When training neural networks, we need to update neural network learnable parameters, including weights, bias, and etc. In some other cases, we want to update inputs as well. One example is adversarial attack. Wrote in their paper Adversarial Machine Learning at Scale, Samy Bengio and etc define adversarial attack as the following.

Adversarial machine learning is a machine learning technique that attempts to fool models by supplying deceptive input.

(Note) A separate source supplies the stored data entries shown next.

-- ==== Sys2Proof/Machine/Bits.lean ====
section
/-! DEFINITION. Bit fields, words built from fields, signed fields, counters that wrap or saturate (R11),
check values (CRC-8, CRC-16, CRC-32C), byte order, fixed vectors indexed by a number, and sparse keyed maps
in one canonical form. -/

namespace Sys2Proof.Machine

/-! ## Bit fields -/

/-- Bits `lo + n - 1 : lo` of a number. -/
def natBits (x lo n : Nat) : Nat := (x >>> lo) % 2 ^ n

/-- Bits `lo + n - 1 : lo` of a word, as a number. -/
def fld (w : Word) (lo n : Nat) : Nat := natBits w.toNat lo n

/-- Bit `i` of a word. -/
def bitOf (w : Word) (i : Nat) : Bool := w.toNat.testBit i

/-- 1 for true, 0 for false. -/
def b2n (b : Bool) : Nat := if b then 1 else 0

/-- A word built from fields, each given as (lowest bit, value). -/
def mkWord (fs : List (Nat × Nat)) : Word :=
  BitVec.ofNat 32 (fs.foldl (fun a f => a ||| (f.2 <<< f.1)) 0)

/-- A word of flags: flag `i` of the list in bit `i`. -/
def flagsWord : List Bool → Nat
  | [] => 0
  | b :: bs => b2n b + 2 * flagsWord bs

/-- The low `n` bits of `x` read as two's complement. -/
def sext (n x : Nat) : Int :=
  let y := x % 2 ^ n
  if y < 2 ^ (n - 1) then (y : Int) else (y : Int) - (2 ^ n : Nat)

/-- An integer as `n` bits of two's complement. -/
def toTwos (n : Nat) (i : Int) : Nat := (i % ((2 ^ n : Nat) : Int)).toNat

/-- An integer limited to a closed range. -/
def clampInt (lo hi i : Int) : Int := if i < lo then lo else if hi < i then hi else i

/-- Number of ones among the low `n` bits. -/
def popCount : Nat → Nat → Nat
  | 0, _ => 0
  | n + 1, x => x % 2 + popCount n (x / 2)

/-- The masked write of a class M register (R102): the new bits 15:0. -/
def maskedWrite (old data : Word) : Word :=
  let m := fld data 16 16
  let d := fld data 0 16
  BitVec.ofNat 32 ((fld old 0 16 &&& (0xFFFF ^^^ m)) ||| (d &&& m))

/-- Bits 15:0 of a masked write that are both enabled and 1: the action bits that act (R102). -/
def actionBits (data : Word) : Nat := fld data 0 16 &&& fld data 16 16

/-- Whether action bit `i` of a masked write acts (R102). -/
def acts (data : Word) (i : Nat) : Bool := (actionBits data).testBit i

/-- Whether a masked write carries a key in bits 15:8 with all eight mask bits set (R80, R496, R506, R541). -/
def keyed (data : Word) (key : Nat) : Bool := fld data 24 8 == 0xFF && fld data 8 8 == key

/-! ## Counters (R11, R12) -/

/-- Addition that saturates at the top of `n` bits. -/
def satAdd (n a b : Nat) : Nat := min (a + b) (2 ^ n - 1)

/-- Addition that wraps at `n` bits. -/
def wrapAdd (n a b : Nat) : Nat := (a + b) % 2 ^ n

/-- How far `a` lies ahead of `b` for counters of `n` bits. -/
def ahead (n a b : Nat) : Nat := (a + 2 ^ n - b % 2 ^ n) % 2 ^ n

/-- What a comparison of values half the range apart gives: R12 leaves it undefined (log entry 74). -/
def halfApart (n a b : Nat) : Bool := Config.either n (a % 2 ^ n * 2 ^ n + b % 2 ^ n)

/-- `a` is later than `b` for counters of `n` bits (R12). -/
def later (n a b : Nat) : Bool :=
  let d := ahead n a b
  if d = 2 ^ (n - 1) then halfApart n a b else decide (1 ≤ d) && decide (d < 2 ^ (n - 1))

/-- Whether bit `i` of a number is set. -/
def hasBit (x i : Nat) : Bool := x.testBit i

/-- A number with bit `i` set. -/
def setBit (x i : Nat) : Nat := x ||| 2 ^ i

/-- A number with bit `i` cleared. -/
def clearBit (x i : Nat) : Nat := if x.testBit i then x - 2 ^ i else x

/-- A number whose bits are a function of their place, for the low `n` bits. -/
def bitsOf : Nat → (Nat → Bool) → Nat
  | 0, _ => 0
  | n + 1, f => bitsOf n f + b2n (f n) * 2 ^ n

/-- Rounded division of a natural number, halves upward. -/
def divRound (a b : Nat) : Nat := (2 * a + b) / (2 * b)

/-- Division rounded up. -/
def divCeil (a b : Nat) : Nat := (a + b - 1) / b

/-! ## Bytes -/

/-- The `n` bytes of a number, least significant first. -/
def bytesLE : Nat → Nat → List Nat
  | 0, _ => []
  | n + 1, x => x % 256 :: bytesLE n (x / 256)

/-- The number that a list of bytes spells, least significant first. -/
def ofBytesLE : List Nat → Nat
  | [] => 0
  | b :: bs => b % 256 + 256 * ofBytesLE bs

/-- The `n` bytes of a number, most significant first. -/
def bytesBE (n x : Nat) : List Nat := (bytesLE n x).reverse

/-- Bit `i` of a byte or word reversed within `n` bits. -/
def reverseBits : Nat → Nat → Nat
  | 0, _ => 0
  | n + 1, x => (x % 2) * 2 ^ n + reverseBits n (x / 2)

/-! ## Check values -/

/-- One bit step of a CRC of width `w` shifted toward the high end. -/
def crcStep (w poly : Nat) (c : Nat) : Nat :=
  if c.testBit (w - 1) then ((c * 2) % 2 ^ w) ^^^ poly else (c * 2) % 2 ^ w

/-- `n` bit steps. -/
def crcSteps (w poly : Nat) : Nat → Nat → Nat
  | 0, c => c
  | n + 1, c => crcSteps w poly n (crcStep w poly c)

/-- One byte into an unreflected CRC of `w ≥ 8` bits. -/
def crcByte (w poly c byte : Nat) : Nat := crcSteps w poly 8 (c ^^^ ((byte % 256) <<< (w - 8)))

/-- CRC over bytes with input and output reflected: the parameters of R141 are
`crcReflected 32 0x1EDC6F41 0xFFFFFFFF 0xFFFFFFFF`. -/
def crcReflected (w poly init xorOut : Nat) (bs : List Nat) : Nat :=
  reverseBits w (bs.foldl (fun c b => crcByte w poly c (reverseBits 8 b)) init) ^^^ xorOut

/-- CRC-32C (R141). -/
def crc32c (bs : List Nat) : Nat := crcReflected 32 0x1EDC6F41 0xFFFFFFFF 0xFFFFFFFF bs

/-- CRC-16 with polynomial 0x1021 and initial value 0xFFFF over bytes, most significant bit first. -/
def crc16 (bs : List Nat) : Nat := bs.foldl (crcByte 16 0x1021) 0xFFFF

/-- CRC-8 with polynomial x^8 + x^2 + x + 1 and initial value 0 over bytes (R123). -/
def crc8 (bs : List Nat) : Nat := bs.foldl (crcByte 8 0x07) 0

/-! ## Fixed vectors -/

/-- Element `i` of a fixed vector; the index is taken modulo the length. -/
def vget {α : Type} {n : Nat} [NeZero n] (v : Vector α n) (i : Nat) : α :=
  v[i % n]'(Nat.mod_lt _ (Nat.pos_of_ne_zero (NeZero.ne n)))

/-- A fixed vector with element `i` (modulo the length) replaced. -/
def vset {α : Type} {n : Nat} [NeZero n] (v : Vector α n) (i : Nat) (x : α) : Vector α n :=
  v.set (i % n) x (Nat.mod_lt _ (Nat.pos_of_ne_zero (NeZero.ne n)))

/-- A fixed vector with a function applied to element `i`. -/
def vmod {α : Type} {n : Nat} [NeZero n] (v : Vector α n) (i : Nat) (f : α → α) : Vector α n :=
  vset v i (f (vget v i))

/-! ## Sparse maps

A map from numbers to values is a list of pairs with strictly rising keys in which no pair holds the value
that an unlisted key reads as. -/

/-- What key `k` holds; `d` where it is not listed. -/
def kget {α : Type} (d : α) : List (Nat × α) → Nat → α
  | [], _ => d
  | (k, v) :: m, q => if k = q then v else kget d m q

/-- The map with key `q` removed. -/
def kdel {α : Type} : List (Nat × α) → Nat → List (Nat × α)
  | [], _ => []
  | (k, v) :: m, q => if k = q then kdel m q else (k, v) :: kdel m q

/-- The map with `q ↦ x` put in key order, for a key that is not listed. -/
def kins {α : Type} : List (Nat × α) → Nat → α → List (Nat × α)
  | [], q, x => [(q, x)]
  | (k, v) :: m, q, x => if q < k then (q, x) :: (k, v) :: m else (k, v) :: kins m q x

/-- The map with `q` holding `x`, `d` being what `q` reads as when not listed. -/
def kput {α : Type} [DecidableEq α] (d : α) (m : List (Nat × α)) (q : Nat) (x : α) : List (Nat × α) :=
  if x = d then kdel m q else kins (kdel m q) q x

/-- The map with `q` listed as holding `x`. -/
def kset {α : Type} (m : List (Nat × α)) (q : Nat) (x : α) : List (Nat × α) := kins (kdel m q) q x

/-- What key `k` holds, where it is listed. -/
def kfind {α : Type} : List (Nat × α) → Nat → Option α
  | [], _ => none
  | (k, v) :: m, q => if k = q then some v else kfind m q

/-- The keys rise strictly. -/
def kSorted {α : Type} : List (Nat × α) → Bool
  | [] => true
  | (k, _) :: m => m.all (fun p => k < p.1) && kSorted m

/-- The canonical form: keys rise strictly and no entry holds what its key reads as when not listed. -/
def kWf {α : Type} [DecidableEq α] (d : Nat → α) (m : List (Nat × α)) : Bool :=
  kSorted m && m.all (fun p => p.2 != d p.1)

/-! ## Lists -/

/-- Element `i` of a list changed by `f`. -/
def lmod {α : Type} (l : List α) (i : Nat) (f : α → α) : List α := l.modify i f

/-- The first `n` elements, filled up with `d`. -/
def padTo {α : Type} (d : α) : Nat → List α → List α
  | 0, _ => []
  | n + 1, [] => d :: padTo d n []
  | n + 1, x :: xs => x :: padTo d n xs

/-- The sum of a list. -/
def lsum (l : List Nat) : Nat := l.foldl (· + ·) 0

/-- The sum of a list of integers. -/
def isum (l : List Int) : Int := l.foldl (· + ·) 0

/-- Bytes received after a start delimiter are a good frame: as long as LEN says, at most 64 bytes of payload, and
with a good CRC-16 (R408). -/
def hbGood (bs : List Nat) : Bool :=
  let body := bs.take (bs.length - 2)
  let len := body.getD 3 0
  decide (len ≤ 64) && decide (bs.length = 4 + len + 2) && decide (bytesBE 2 (crc16 body) = bs.drop (bs.length - 2))

end Sys2Proof.Machine
end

Usually, given a trained model, we want to modify the inputs to misguide the trained model. In order to accomplish this, we need to do the following steps:

  1. Set input data as requires_grad = True.
  2. Forward pass the input into the trained neural network.
  3. Compute loss and call .backward().
  4. Update the inputs by the gradient information from autograd.
  5. Repeat the process several times so that the adversarial sample could change the network’s original prediction.

Freeze data!!!

In a NN, parameters that don’t compute gradients are usually called frozen parameters. It is useful to “freeze” part of your model if you know in advance that you won’t need the gradients of those parameters (this offers some performance benefits by reducing autograd computations).

Another common usecase where exclusion from the differentiation is important is for finetuning a pretrained network.

In finetuning, we freeze most of the model and typically only modify the classifier layers to make predictions on new labels. Let’s walk through a small example to demonstrate this. As before, we load a pretrained resnet18 model, and freeze all the parameters.

from torch import nn, optim

model = torchvision.models.resnet18(pretrained=True)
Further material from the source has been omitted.